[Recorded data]
-- ==== Sys2Proof/Laws/MovesRegs.lean ====
section
/-! SUPPORT. What the operations of Machine/Regs.lean can do to the memories, the register file, the key slots and the queue: moves, and nothing
else. -/

namespace Sys2Proof.Machine

theorem State.setReg_moves {s₀ s : State} {off : Nat} {w : Word} (h : Moves s₀ s) : Moves s₀ (s.setReg off w) :=
  KMoves.reg h off w

theorem State.setFld_moves {s₀ : State} {s : State} {off : Nat} {f : Fld} {v : Nat} (hm : Moves s₀ s) :
    Moves s₀ (State.setFld s off f v) := by
  unfold State.setFld
  repeat' first
    | with_reducible assumption
    | with_reducible apply State.setReg_moves
    | split

theorem State.setBit_moves {s₀ : State} {s : State} {off b : Nat} (hm : Moves s₀ s) :
    Moves s₀ (State.setBit s off b) := by
  unfold State.setBit
  repeat' first
    | with_reducible assumption
    | with_reducible apply State.setReg_moves
    | split

theorem State.putBit_moves {s₀ : State} {s : State} {off b : Nat} {v : Bool} (hm : Moves s₀ s) :
    Moves s₀ (State.putBit s off b v) := by
  unfold State.putBit
  repeat' first
    | with_reducible assumption
    | with_reducible apply State.setReg_moves
    | split

theorem State.countN_moves {s₀ : State} {s : State} {off n : Nat} (hm : Moves s₀ s) :
    Moves s₀ (State.countN s off n) := by
  unfold State.countN
  repeat' first
    | with_reducible assumption
    | with_reducible apply State.setReg_moves
    | split

theorem State.count_moves {s₀ : State} {s : State} {off : Nat} (hm : Moves s₀ s) :
    Moves s₀ (State.count s off) := by
  unfold State.count
  repeat' first
    | with_reducible assumption
    | with_reducible apply State.countN_moves
    | split

theorem State.bumpSeq_moves {s₀ : State} {s : State} {off : Nat} (hm : Moves s₀ s) :
    Moves s₀ (State.bumpSeq s off) := by
  unfold State.bumpSeq
  repeat' first
    | with_reducible assumption
    | with_reducible apply State.setReg_moves
    | split

theorem State.emit_moves {s₀ : State} {s : State} {o : Out} (hm : Moves s₀ s) :
    Moves s₀ (State.emit s o) := by
  unfold State.emit
  repeat' first
    | with_reducible assumption
    | split
    | (conv => arg 2; arg 73; skip
       with_reducible apply Moves.mk)

theorem State.plainWrite_moves {s₀ : State} {s : State} {off : Nat} {new hw : Word} (hm : Moves s₀ s) :
    Moves s₀ (State.plainWrite s off new hw) := by
  unfold State.plainWrite
  repeat' first
    | with_reducible assumption
    | with_reducible apply State.setReg_moves
    | split
    | dsimp only
    | (conv => arg 2; arg 73; skip
       with_reducible apply Moves.mk)

theorem State.darkOff_moves {s₀ : State} {s : State} {off : Nat} (hm : Moves s₀ s) :
    Moves s₀ (State.darkOff s off) := by
  unfold State.darkOff
  repeat' first
    | with_reducible assumption
    | (intro _; intros)
    | (extract_lets +onlyGivenNames x; refine (fun (hx : Moves s₀ x) => ?_) ?_; clear_value x; rotate_left; subst x; rotate_right)
    | (extract_lets +onlyGivenNames x; refine (fun (hx : Moves s₀ x.1) => ?_) ?_; clear_value x; rotate_left; subst x; rotate_right)
    | (extract_lets +onlyGivenNames x; first | clear_value x | subst x)
    | with_reducible apply State.setFld_moves
    | split
    | dsimp only
    | (conv => arg 2; arg 73; skip
       with_reducible apply Moves.mk)

theorem State.loadWrite_moves {s₀ s : State} {fabric : Bool} {off val : Nat} (h : Moves s₀ s) :
    Moves s₀ (s.loadWrite fabric off val) := by
  unfold State.loadWrite
  split
  · exact h
  · exact KMoves.img (State.darkOff_moves (State.setReg_moves h)) _ _

theorem State.giveBack_moves {s₀ : State} {s : State} {off : Nat} (hm : Moves s₀ s) :
    Moves s₀ (State.giveBack s off) := by
  unfold State.giveBack
  repeat' first
    | with_reducible assumption
    | (intro _; intros)
    | (extract_lets +onlyGivenNames x; refine (fun (hx : Moves s₀ x) => ?_) ?_; clear_value x; rotate_left; subst x; rotate_right)
    | (extract_lets +onlyGivenNames x; refine (fun (hx : Moves s₀ x.1) => ?_) ?_; clear_value x; rotate_left; subst x; rotate_right)
    | (extract_lets +onlyGivenNames x; first | clear_value x | subst x)
    | with_reducible apply moves_foldl
    | with_reducible apply moves_foldl_fst
    | with_reducible apply State.darkOff_moves
    | with_reducible apply State.setReg_moves
    | split
    | dsimp only
    | (conv => arg 2; arg 73; skip
       with_reducible apply Moves.mk)

end Sys2Proof.Machine
end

* _What needs to be done_
Give back every line from the beginning of the records through the line holding "namespace Sys2Proof.Machine", exactly as it reads, and leave out the rest.

* _Response area_
-- ==== Sys2Proof/Laws/MovesRegs.lean ====
section
/-! SUPPORT. What the operations of Machine/Regs.lean can do to the memories, the register file, the key slots and the queue: moves, and nothing
else. -/

namespace Sys2Proof.Machine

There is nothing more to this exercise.